Massey’s translation of Transcendental Physics and subsequent defence of Zöllner’s reputation introduced English readers to this body of higher spatial theorisation. His professional status as a qualified barrister, and his family connections – his father was the liberal MP, Rt. Hon. William N. Massey – lent him a powerful legitimating role, both legally and socially, and he was a prized signatory to the foundation of the TS for this reason. He was the founder and later President of the London Lodge and his public departure in 1884, following the notorious Kiddle Incident, severely damaged the reputation of the Society.His defection to the SPR, with whom he already had public connections, prefigured the SPR’s damning report into the TS.
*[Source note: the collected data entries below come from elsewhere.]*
-- ==== Sys2Proof/Decode.lean ====
section
/-! DEFINITION. The decoder of Tamrax words and of clause headers, and the encoder.
A word is read as a number, bit 0 least significant (R3); its fields stand where R124 puts them, its selecting values
where R138 to R140 put them. A word that is no legal instruction is refused by name (R137). -/
namespace Sys2Proof

/-- Why a word is no legal instruction (R137); `illegalOperand` is the one case the spec answers with an
illegal-operand event instead (R80, R244, R331). -/
inductive DecodeError where
  | reservedMajor
  | reservedMinor
  | reservedField
  | reservedValue
  | clauseMark
  | illegalOperand
deriving DecidableEq, Repr

namespace Decode

/-- Bits [lo + w - 1 : lo] of the word as a number. -/
def bits (n lo w : Nat) : Nat := n / 2 ^ lo % 2 ^ w

/-- The same bits as a field. -/
def fld (n lo w : Nat) : BitVec w := BitVec.ofNat w (n / 2 ^ lo)

/-! The functions that build an instruction stand in a noncomputable section: Lean's code generator limits a data
constructor's number, and an instruction set of this size passes the limit. The kernel evaluates them all the same. -/
noncomputable section

/-- Lane major 0: IADD ISUB IMUL IMULH IMULHU IMIN IMAX UMIN UMAX AND OR XOR SHL SHR SHRA ROTR (R138). -/
def lane0 (n : Nat) : Except DecodeError Instr :=
  match bits n 0 4 with
  | 0 => .ok (.iadd (fld n 18 7) (fld n 11 7) (fld n 4 7))
  | 1 => .ok (.isub (fld n 18 7) (fld n 11 7) (fld n 4 7))
  | 2 => .ok (.imul (fld n 18 7) (fld n 11 7) (fld n 4 7))
  | 3 => .ok (.imulh (fld n 18 7) (fld n 11 7) (fld n 4 7))
  | 4 => .ok (.imulhu (fld n 18 7) (fld n 11 7) (fld n 4 7))
  | 5 => .ok (.imin (fld n 18 7) (fld n 11 7) (fld n 4 7))
  | 6 => .ok (.imax (fld n 18 7) (fld n 11 7) (fld n 4 7))
  | 7 => .ok (.umin (fld n 18 7) (fld n 11 7) (fld n 4 7))
  | 8 => .ok (.umax (fld n 18 7) (fld n 11 7) (fld n 4 7))
  | 9 => .ok (.and (fld n 18 7) (fld n 11 7) (fld n 4 7))
  | 10 => .ok (.or (fld n 18 7) (fld n 11 7) (fld n 4 7))
  | 11 => .ok (.xor (fld n 18 7) (fld n 11 7) (fld n 4 7))
  | 12 => .ok (.shl (fld n 18 7) (fld n 11 7) (fld n 4 7))
  | 13 => .ok (.shr (fld n 18 7) (fld n 11 7) (fld n 4 7))
  | 14 => .ok (.shra (fld n 18 7) (fld n 11 7) (fld n 4 7))
  | _ => .ok (.rotr (fld n 18 7) (fld n 11 7) (fld n 4 7))

/-- Lane major 1: IDIV UDIV IREM UREM POPC CLZ BREV IABS BFX BFXU BFI ANDN (R138). -/
def lane1 (n : Nat) : Except DecodeError Instr :=
  match bits n 0 4 with
  | 0 => .ok (.idiv (fld n 18 7) (fld n 11 7) (fld n 4 7))
  | 1 => .ok (.udiv (fld n 18 7) (fld n 11 7) (fld n 4 7))
  | 2 => .ok (.irem (fld n 18 7) (fld n 11 7) (fld n 4 7))
  | 3 => .ok (.urem (fld n 18 7) (fld n 11 7) (fld n 4 7))
  | 4 => if bits n 4 7 = 0 then .ok (.popc (fld n 18 7) (fld n 11 7)) else .error .reservedField
  | 5 => if bits n 4 7 = 0 then .ok (.clz (fld n 18 7) (fld n 11 7)) else .error .reservedField
  | 6 => if bits n 4 7 = 0 then .ok (.brev (fld n 18 7) (fld n 11 7)) else .error .reservedField
  | 7 => if bits n 4 7 = 0 then .ok (.iabs (fld n 18 7) (fld n 11 7)) else .error .reservedField
  | 8 => .ok (.bfx (fld n 18 7) (fld n 11 7) (fld n 4 7))
  | 9 => .ok (.bfxu (fld n 18 7) (fld n 11 7) (fld n 4 7))
  | 10 => .ok (.bfi (fld n 18 7) (fld n 11 7) (fld n 4 7))
  | 11 => .ok (.andn (fld n 18 7) (fld n 11 7) (fld n 4 7))
  | _ => .error .reservedMinor

/-- Lane major 2: IADDI (R138). -/
def lane2 (n : Nat) : Except DecodeError Instr :=
  .ok (.iaddi (fld n 18 7) (fld n 11 7) (fld n 0 11))

/-- Lane major 3: ANDI (R138). -/
def lane3 (n : Nat) : Except DecodeError Instr :=
  .ok (.andi (fld n 18 7) (fld n 11 7) (fld n 0 11))

/-- Lane major 4: ORI (R138). -/
def lane4 (n : Nat) : Except DecodeError Instr :=
  .ok (.ori (fld n 18 7) (fld n 11 7) (fld n 0 11))

/-- Lane major 5: XORI (R138). -/
def lane5 (n : Nat) : Except DecodeError Instr :=
  .ok (.xori (fld n 18 7) (fld n 11 7) (fld n 0 11))

/-- Lane major 6: SHLI SHRI SHRAI ROTRI (R138). -/
def lane6 (n : Nat) : Except DecodeError Instr :=
  match bits n 9 2 with
  | 0 => if bits n 5 4 = 0 then .ok (.shli (fld n 18 7) (fld n 11 7) (fld n 0 5)) else .error .reservedField
  | 1 => if bits n 5 4 = 0 then .ok (.shri (fld n 18 7) (fld n 11 7) (fld n 0 5)) else .error .reservedField
  | 2 => if bits n 5 4 = 0 then .ok (.shrai (fld n 18 7) (fld n 11 7) (fld n 0 5)) else .error .reservedField
  | _ => if bits n 5 4 = 0 then .ok (.rotri (fld n 18 7) (fld n 11 7) (fld n 0 5)) else .error .reservedField

/-- Lane major 7: IMAD IMADU IMADH IMADHU (R138). -/
def lane7 (n : Nat) : Except DecodeError Instr :=
  match bits n 0 4 with
  | 0 => .ok (.imad (fld n 18 7) (fld n 11 7) (fld n 4 7))
  | 1 => .ok (.imadu (fld n 18 7) (fld n 11 7) (fld n 4 7))
  | 2 => .ok (.imadh (fld n 18 7) (fld n 11 7) (fld n 4 7))
  | 3 => .ok (.imadhu (fld n 18 7) (fld n 11 7) (fld n 4 7))
  | _ => .error .reservedMinor

/-- Lane major 8: IADDX ISUBX SHLX SHRX SHRAX IMULW IMULWU LEA (R138). -/
def lane8 (n : Nat) : Except DecodeError Instr :=
  match bits n 0 4 with
  | 0 => .ok (.iaddx (fld n 18 7) (fld n 11 7) (fld n 4 7))
  | 1 => .ok (.isubx (fld n 18 7) (fld n 11 7) (fld n 4 7))
  | 2 => .ok (.shlx (fld n 18 7) (fld n 11 7) (fld n 4 7))
  | 3 => .ok (.shrx (fld n 18 7) (fld n 11 7) (fld n 4 7))
  | 4 => .ok (.shrax (fld n 18 7) (fld n 11 7) (fld n 4 7))
  | 5 => .ok (.imulw (fld n 18 7) (fld n 11 7) (fld n 4 7))
  | 6 => .ok (.imulwu (fld n 18 7) (fld n 11 7) (fld n 4 7))
  | 8 => .ok (.leaS0 (fld n 18 7) (fld n 11 7) (fld n 4 7))
  | 7 => .ok (.leaS1 (fld n 18 7) (fld n 11 7) (fld n 4 7))
  | 11 => .ok (.leaS2 (fld n 18 7) (fld n 11 7) (fld n 4 7))
  | 15 => .ok (.leaS3 (fld n 18 7) (fld n 11 7) (fld n 4 7))
  | _ => .error .reservedMinor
Massey is exemplary of the permeability between the TS and other groups in this period. Many leading spiritualists were also, at one time or another, members of the TS, and vice versa. Alongside Massey at the foundation of the Society were Emma Hardinge Britten, who would go on to edit The Two Worlds and The Unseen Universe, and the aforementioned William Stainton Moses, editor of Medium and Daybreak and founding member of the Society for Psychic Research, the London Spiritualist Alliance and the College of Psychic Studies. Both Massey and Moses were present at the initiation of C. W. Leadbeater into the TS on February 21, 1884, as was Frederick Myers, and initiated on the same occasion were William Crookes and his wife: spiritualist aristocracy and leading lights in the SPR all present and correct. The English barrister played an important, and largely unrecorded, mediating role in the history of psychic research in the fin de siècle, Barrett’s obituary telling of ‘a profound student both of philosophy and psychology, and one of the most original and suggestive thinkers I have ever known’ and regretting the fact that ‘he has left behind him no work to make his name more widely known and admired’.
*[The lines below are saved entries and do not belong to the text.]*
/-- A multicast's next line: one destination moves, chosen freely among the unfinished ones; the source is read once (R232). -/
def State.multicastStep (s : State) (c : Command) : Except EngineFail State :=
  let open_ := c.targets.filter (fun t => decide (t.progress < c.stopAt.getD t.dst.length))
  match (open_.find? (fun t => Config.freeBit s.oracle 72 t.bit)).orElse (fun _ => open_.head?) with
  | none =>
    let off := c.stopAt.getD 0
    match s.readSpan c c.src off ((c.targets.head?.map (fun t => lineStep t.dst off)).getD 0) with
    | .error f => .error f
    | .ok _ => .ok (s.updCommand c.id (fun c => { c with stopAt := none }))
  | some t =>
    let off := t.progress
    let n := lineStep t.dst off
    match (if off < c.buffer.length then .ok [] else s.readSpan c c.src off n) with
    | .error .wait => .error .wait
    | .error _ => .ok (s.updCommand c.id (fun c => { c with stopAt := some off }))
    | .ok more => do
      let buf := c.buffer ++ more
      let s ← s.writeSpan c t.dst off ((buf.drop off).take n)
      let done := decide (off + n = t.dst.length)
      let s := if done then s.arriveObject t.object t.dst.length else s
      .ok ((s.updCommand c.id (fun c => { c with
        buffer := buf, targets := c.targets.map (fun u => if u.bit = t.bit then { u with progress := off + n } else u) })).deliver c n)

/-- A gather or scatter reads the next index and translates its row, or moves the next line of the row (R233). -/
def State.gatherStep (s : State) (c : Command) : Except EngineFail State := do
  let scatter := decide (c.kind = 4)
  let rowb := descWord c.desc 3
  let bufSpan := if scatter then c.src else c.dst
  let bufp := bufSpan.pieces.getD []
  let c ← (if c.inner ≠ 0 then .ok c else do
    let bs ← s.readSpan c c.list (4 * c.progress) 4
    let row := (descPair c.desc 0 + bytesNat bs * descWord c.desc 2) % 2 ^ 64
    let ps := (s.checkSpan c.inset (if scatter then .w else .r) row rowb).1
    if ps.any (fun p => inVault c.core p.1 p.2 && bufp.any (fun b => decide (p.1 < b.1 + b.2 ∧ b.1 < p.1 + p.2))) then .error (.overlap row)
    else
      let sp : Span := { base := row, length := rowb, pieces := none }
      let c := { c with region := c.region ++ ps.map (fun (p : Nat × Nat) => (p.1, p.2, scatter)) }
      .ok (if scatter then { c with dst := sp } else { c with src := sp }) : Except EngineFail Command)
  let s := s.updCommand c.id (fun _ => c)
  let dof := if scatter then c.inner else c.progress * rowb + c.inner
  let sof := if scatter then c.progress * rowb + c.inner else c.inner
  let n := min (rowb - c.inner) (64 - (c.dst.base + dof) % 64)
  let bs ← s.readSpan c c.src sof n
  let s ← s.writeSpan c c.dst dof bs
  let s := s.updCommand c.id (fun c =>
    if c.inner + n = rowb then { c with progress := c.progress + 1, inner := 0 } else { c with inner := c.inner + n })
  .ok (s.deliver c n)

/-- The entry under way has completed; behind a wait, the region takes in the entries up to the next. -/
def State.nextEntry (s : State) (c : Command) : State :=
  let more := match c.entries with
    | e :: rest => if e.waits then e.ranges ++ openRanges rest else []
    | [] => []
  { s with ops := s.ops.filter (fun o => decide (some o.id ≠ c.waiting)) }.updCommand c.id (fun c =>
    { c with entries := c.entries.tail, region := c.region ++ more, begun := false, waiting := none, progress := 0 })

/-- What the wait of a chain entry has received, once it has been served. -/
def State.served (s : State) (c : Command) : Option (List RegWrite) :=
  match c.waiting.bind s.op? with
  | some o => if o.wait = .none then some o.results else none
  | none => none

def readValue (rs : List RegWrite) : Word := ((rs.head?).map (fun r => r.value)).getD 0

/-- The words an entry reads of what another party writes carry poison: their address in the issuing inset's space. -/
def State.entryPoison (s : State) (e : ChainEntry) : Option Nat :=
  (s.mem.poisonOffset [(e.px, if e.op = 2 ∨ e.op = 5 then 4 else if e.op = 6 then 8 else 0)]).map (e.x + ·)

/-- The next step of the entry under way, with its role at device scope (R235). An entry marked 8 or 9 is a list that met poison or a
conflict. -/
def State.chainStep (s : State) (c : Command) (e : ChainEntry) : Except EngineFail State :=
  let p := s.commandParty c
  match (if (s.served c).isSome then none else s.entryPoison e) with
  | some a => .error (.poison a)
  | none =>
  match e.op with
  | 1 =>
    if e.dst.length ≤ c.progress then .ok (s.nextEntry c)
    else do
      let s ← s.copyStep c e.src e.dst c.progress (fun o n => (o, n)) (fun _ _ bs => bs)
      .ok (if e.dst.length ≤ ((s.command? c.id).map (·.progress)).getD 0 then s.nextEntry c else s)
  | 2 =>
    match s.served c with
    | none => .error .wait
    | some rs =>
      if (readValue rs).getLsbD 31 then
        .ok (s.endCommand c (s.mem.word (e.px + 12)) true)
      else .ok (s.nextEntry c)
  | 3 =>
    match s.engineClash c [(e.px, 16)] true with
    | some w => .error (.conflict w)
    | none => .ok (((s.publish p 3 [.object e.px (s.mem.word e.px)]).setMem (s.mem.boArrive e.px e.n)).nextEntry c)
  | 5 =>
    match s.served c with
    | none => .error .wait
    | some rs =>
      match s.engineClash c [(e.py, 4)] true with
      | some w => .error (.conflict w)
      | none => .ok ((s.setMem (s.mem.putWord e.py (readValue rs))).nextEntry c)
  | 7 =>
    match s.engineClash c [(e.px, 8)] true with
    | some w => .error (.conflict w)
    | none => .ok (((s.publish p 3 [.word e.px]).setMem (s.mem.putDword e.px ((s.mem.dword e.px).toNat + e.n))).nextEntry c)
  | 8 => .error (.poison e.x)
  | 9 => .error (.conflict e.x)
  | _ =>
    match s.served c with
    | none => .error .wait
    | some _ => .ok (s.nextEntry c)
Despite the fact that he remained lifelong friends with Olcott, Massey’s public defection probably explains Blavatsky’s less than enthusiastic embrace of higher space in The Secret Doctrine. She had, after all, given positive notice of Transcendental Physics in her review in The Theosophist, which trumpeted Massey’s achievements on behalf of the Society:
It is not too much to say that in this one case the agency of the Theosophical Society was productive of an effect upon the relations of exact science with psychological research the importance of which must be felt for long years to come. Not only was Slade originally chosen by Theosophists for the European experiment and sent abroad, but at his London trial he was defended by a Theosophist barrister, Mr. Massey; at St. Petersburg another Theosophist, Mr. Aksakoff, had him in charge; and now Mr. Massey has bequeathed to future generations of English readers the full story of his wondrous psychical gifts.
By the time of the publication of The Secret Doctrine at the end of 1888, however, Blavatsky was considerably more critical of the ideas contained in the book and one senses a touch of sour grapes.
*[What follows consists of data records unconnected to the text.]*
-- ==== Sys2Proof/Machine/Tolerance.lean ====
section
/-! DEFINITION. The Tolerance unit (R112 to R119) and the TOL instructions (uniform major 27, R244), which the unit takes in the
order of their arrival (R116). -/
namespace Sys2Proof.Machine

/-! ## The node table (R113 to R115) -/

def tolSet (n : Nat) (v : TolNode) : List (Nat × TolNode) → List (Nat × TolNode)
  | [] => [(n, v)]
  | (k, w) :: rest => if n < k then (n, v) :: (k, w) :: rest else if n = k then (n, v) :: rest else (k, w) :: tolSet n v rest

def tolShareOf (k : Nat) : Nat := [0, 16, 26, 32, 38].getD k 0

/-- A requirement raises a node's tolerance, or leaves it. -/
def tolRaise (need : Nat) (n : Nat) (t : List (Nat × TolNode)) : List (Nat × TolNode) :=
  match findKey t n with
  | none => t
  | some v => if v.tau < need then tolSet n { v with tau := need, tight := true } t else t

/-- One node's demand on its operands. -/
def tolPass (j : Nat) (t : List (Nat × TolNode)) : List (Nat × TolNode) :=
  match findKey t j with
  | none => t
  | some v =>
    let share : Int := (v.tau + tolShareOf v.operands.length : Nat)
    v.operands.foldl (fun t o => tolRaise (clampInt 0 4095 (share + o.2)).toNat o.1 t) t

/-- Nodes n down to 0, each after its consumers (R115). -/
def tolDescend : Nat → List (Nat × TolNode) → List (Nat × TolNode)
  | 0, t => tolPass 0 t
  | n + 1, t => tolDescend n (tolPass (n + 1) t)

def tolDemand (n need : Nat) (t : List (Nat × TolNode)) : List (Nat × TolNode) := tolDescend n (tolRaise need n t)

/-- The word of R114. -/
def tolWord (v : TolNode) : Word :=
  let share := if v.operands.isEmpty then v.tau else min 4095 (v.tau + tolShareOf v.operands.length)
  BitVec.ofNat 32 (2 ^ 31 + (if v.tight then 2 ^ 30 else 0) + v.operands.length * 2 ^ 27 + share * 2 ^ 12 + v.tau)

def tolMask (t : List (Nat × TolNode)) : BitVec 64 := t.foldl (fun m e => if e.2.tight then m ||| (1 <<< e.1) else m) 0

/-! ## FMTSEL, ITERSEL (R118, R119) -/

/-- Rank and error exponent of a format code. -/
def formatRank : Nat → Nat × Nat
  | 12 => (0, 4095)
  | 7 => (1, 32)
  | 10 => (2, 48)
  | 11 => (2, 48)
  | 5 => (3, 48)
  | 6 => (4, 64)
  | 4 => (5, 48)
  | 3 => (6, 64)
  | 8 => (7, 112)
  | 9 => (7, 112)
  | 1 => (8, 128)
  | 2 => (9, 176)
  | 0 => (10, 384)
  | _ => (11, 496)

/-- Candidates of a mask by rank, the lower code first within one. -/
def formatOrder : List Nat := [12, 7, 10, 11, 5, 6, 4, 3, 8, 9, 1, 2, 0, 14]

def formatSelect (tau : Nat) (mask : Word) : Word :=
  let cands := formatOrder.filter (fun c => mask.getLsbD c)
  match cands.find? (fun c => decide (tau ≤ (formatRank c).2)) with
  | some c => BitVec.ofNat 32 c
  | none =>
    let top := cands.foldl (fun m c => max m (formatRank c).1) 0
    BitVec.ofNat 32 (2 ^ 31 + (cands.find? (fun c => decide ((formatRank c).1 = top))).getD 0)

/-- Error exponents for counts 1, 2, 3 and full accuracy. -/
def iterTable : List (List Nat) :=
  [[128, 256, 336, 368], [120, 240, 328, 360], [112, 224, 320, 352], [128, 256, 352, 368], [112, 224, 336, 360], [112, 224, 336, 368],
   [96, 192, 304, 352], [96, 192, 304, 352], [96, 176, 288, 352], [96, 176, 288, 352], [96, 160, 272, 352]]

def iterSelect (index tau : Nat) : Word :=
  let e := iterTable.getD index []
  match (List.range 3).find? (fun i => decide (tau ≤ e.getD i 0)) with
  | some i => BitVec.ofNat 32 (i + 1)
  | none => if tau ≤ e.getD 3 0 then 0 else 0x80000000

/-! ## The instructions at issue (R244) -/

/-- The sensitivities in a κ word are laid out with zeros elsewhere; only the first n of its two fields are in use. -/
def kappaOk (w : Word) (n : Nat) : Bool :=
  decide (w.toNat / 2 ^ 28 = 0 ∧ w.toNat / 2 ^ 12 % 16 = 0) && (decide (2 ≤ n) || decide (w.toNat / 2 ^ 16 = 0))

/-- The operands of TOLNODE: its word, its κ words, and k. -/
def nodeWordsOk (w k0 k1 : Word) (k : Nat) : Bool :=
  decide (k ≤ 4 ∧ w.toNat / 64 % 4 = 0 ∧ w.toNat / 2 ^ (8 + 6 * k) = 0) &&
    (List.range k).all (fun i => decide (w.toNat / 2 ^ (8 + 6 * i) % 64 < w.toNat % 64)) && kappaOk k0 k && kappaOk k1 (k - 2)

/-- The cases of R113, R115, R118, R119 and R244 that depend on the operands alone (R116). -/
def tolOk (minor : Nat) (ws : List Word) : Bool :=
  let w (i : Nat) : Word := ws.getD i 0
  match minor with
  | 0 => nodeWordsOk (w 0) (w 1) (w 2) (w 3).toNat
  | 1 => decide ((w 0).toNat < 64 ∧ (w 1).toNat < 4096)
  | 2 => decide ((w 0).toNat < 64)
  | 3 => decide (w 1 ≠ 0 ∧ (w 1).toNat < 2 ^ 15) && !(w 1).getLsbD 13
  | 4 => decide ((w 0).toNat ≤ 10)
  | _ => true

/-- A TOL instruction goes to the unit with the operands it read. -/
def Ctx.tol (c : Ctx) (s : State) (minor dst : Nat) (ws : List Word) : Verdict :=
  if tolOk minor ws then c.long s true false [] (.tol ws minor dst) ws else c.illegalOperand false

def execTolnode (k a b : BitVec 7) (s : State) : Host.Outcome State Fault Refusal :=
  issue s false (fun c =>
    let k := k.toNat
    c.uses false [useUni a.toNat, if k = 0 then { legal := decide (b.toNat = 0), quota := true } else useSPair b.toNat]
      (c.usrc (c.base false) a.toNat (fun s w =>
        c.tol s 0 0 [w, if k = 0 then 0 else c.readS (b.toNat - 104), if k ≤ 2 then 0 else c.readS (b.toNat + 1 - 104), BitVec.ofNat 32 k])))

def execDemand (a b : BitVec 7) (s : State) : Host.Outcome State Fault Refusal :=
  issue s false (fun c =>
    c.uses false [useUni a.toNat, useUni b.toNat]
      (c.usrc (c.base false) a.toNat (fun s n => c.usrc s b.toNat (fun s t => c.tol s 1 0 [n, t]))))

def execTolget (d a : BitVec 7) (s : State) : Host.Outcome State Fault Refusal :=
  issue s false (fun c =>
    c.uses false [useUni a.toNat, useS d.toNat] (c.usrc (c.base false) a.toNat (fun s n => c.tol s 2 d.toNat [n])))

def execFmtsel (d a b : BitVec 7) (s : State) : Host.Outcome State Fault Refusal :=
  issue s false (fun c =>
    c.uses false [useUni a.toNat, useUni b.toNat, useS d.toNat]
      (c.usrc (c.base false) a.toNat (fun s t => c.usrc s b.toNat (fun s m => c.tol s 3 d.toNat [t, m]))))

def execItersel (d a b : BitVec 7) (s : State) : Host.Outcome State Fault Refusal :=
  issue s false (fun c =>
    c.uses false [useUni a.toNat, useUni b.toNat, useS d.toNat]
      (c.usrc (c.base false) a.toNat (fun s n => c.usrc s b.toNat (fun s t => c.tol s 4 d.toNat [n, t]))))

def execTolchk (d : BitVec 7) (s : State) : Host.Outcome State Fault Refusal :=
  issue s false (fun c => c.uses false [useSPair d.toNat] (c.tol (c.base false) 5 d.toNat []))

def execTolclr (a : BitVec 7) (s : State) : Host.Outcome State Fault Refusal :=
  issue s false (fun c => c.uses false [useSPair a.toNat] (c.tol (c.base false) 6 0 [c.readS (a.toNat - 104), c.readS (a.toNat + 1 - 104)]))

def execTolclrAll (s : State) : Host.Outcome State Fault Refusal := issue s false (fun c => c.tol (c.base false) 7 0 [])

/-! ## TOL_UNIT_TAKE (R116) -/

/-- A sensitivity of 12 bits. -/
def kappa (ws : List Word) (i : Nat) : Int :=
  (BitVec.ofNat 12 ((ws.getD (1 + i / 2) 0).toNat / 2 ^ (16 * (i % 2)))).toInt

/-- What the unit does with an instruction: the table after it and the results, or none where the table makes it illegal. -/
def tolTake (minor dst : Nat) (ws : List Word) (t : List (Nat × TolNode)) : Option (List (Nat × TolNode) × List RegWrite) :=
  let w (i : Nat) : Nat := (ws.getD i 0).toNat
  match minor with
  | 0 =>
    let n := w 0 % 64
    let ops := (List.range (w 3)).map (fun i => (w 0 / 2 ^ (8 + 6 * i) % 64, kappa ws i))
    if (findKey t n).isSome ∨ ops.any (fun o => (findKey t o.1).isNone) then none
    else some (tolSet n { operands := ops, tau := 0, tight := false } t, [])
  | 1 => if (findKey t (w 0)).isNone then none else some (tolDemand (w 0) (w 1) t, [])
  | 2 => some (t, [uniResult dst (((findKey t (w 0)).map tolWord).getD 0)])
  | 3 => some (t, [uniResult dst (formatSelect (w 0 % 4096) (ws.getD 1 0))])
  | 4 => some (t, [uniResult dst (iterSelect (w 0) (w 1 % 4096))])
  | 5 => some (t, uniPair dst (tolMask t))
  | 6 => some (t.map (fun e => if ((ws.getD 1 0) ++ (ws.getD 0 0)).getLsbD e.1 then (e.1, { e.2 with tight := false }) else e), [])
  | _ => some ([], [])

/-- An instruction that the table makes illegal changes nothing: its flag falls and its group stops; where the group has
stopped already, no acknowledgement of the record is legal. -/
def State.tolRefuse (s : State) (o : LongOp) (minor dst : Nat) (ws : List Word) : State :=
  match s.group? o.gid with
  | none => s.dropOp o.id
  | some g =>
    let t : Trap := { kind := 2, info := o.mask, addr := o.header }
    if g.stop.isSome then ((s.post { s.passing g o.index t with evtag := o.evtag }).dropOp o.id).updGroup o.gid (fun g => g.lower o.flag)
    else (((s.lateTrap o t).updOp o.id (fun o => { o with wait := .tol ws minor dst, held := true })).updGroup o.gid (fun g => g.lower o.flag))

/-- The order in which the unit takes instructions: by the cycle of their arrival, and within a cycle by logical position (R13, R116). -/
def State.tolOrder (s : State) (o : LongOp) : Nat :=
  let i := ((s.group? o.gid).map (·.index)).getD 0
  32 * o.cycle + 8 * (i % 4) + i / 4

/-- An operation at the unit of a team; a refused one is held until its group is told to issue it again. -/
def State.atUnit (s : State) (team : Nat) (o : LongOp) : Bool :=
  decide ((s.group? o.gid).map (·.team) = some team) && !o.held && (match o.wait with
    | .tol _ _ _ => true
    | _ => false)

/-- The instruction that the unit of a team takes next. -/
def State.tolNext (s : State) (team : Nat) : Option LongOp :=
  (s.ops.filter (s.atUnit team)).foldl (fun b o => match b with
    | some p => if s.tolOrder o < s.tolOrder p then some o else b
    | none => some o) none

/-- TOL_UNIT_TAKE: the unit of a team takes the first instruction that has arrived; what arrives after that arrives in a later
cycle. -/
def execTolUnitTake (team : Nat) (s : State) : Host.Outcome State Fault Refusal :=
  match s.tolNext team with
  | none => .next s
  | some o =>
    match o.wait with
    | .tol ws minor dst =>
      let table := ((s.team? team).map (·.tol)).getD []
      let s' : State := { s with cycle := max s.cycle (o.cycle + 1) }
      match (if tolOk minor ws then tolTake minor dst ws table else none) with
      | some (t, rs) => .next ((s'.updTeam team (fun u => { u with tol := t })).finishWait o rs)
      | none => if s.bufferFull then .next s else .next (s'.tolRefuse o minor dst ws)
    | _ => .next s

end Sys2Proof.Machine
end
Luckhurst records that Massey was also President of the Ghost Club and a post mortem visitor to seances held by the Brothers.
 For a detailed account of the Kiddle Incident see Massey’s own resignation letter, ‘Explanation of the “Kiddle Incident” in the Fourth Edition of “The Occult World”’, Light, 26 July, 1884, pp. 307-9.
 William Barrett, ‘Obituary: C.C. Massey’, Journal of Society for Psychical Research (June 1905), 95-99 (p. 95). Barrett went some way to correcting this by publishing an anthology of Massey’s essays and correspondence.
 H.P. Blavatsky, ‘Transcendental Physics’, The Theosophist, 2, 5, ( 1881), 95-97.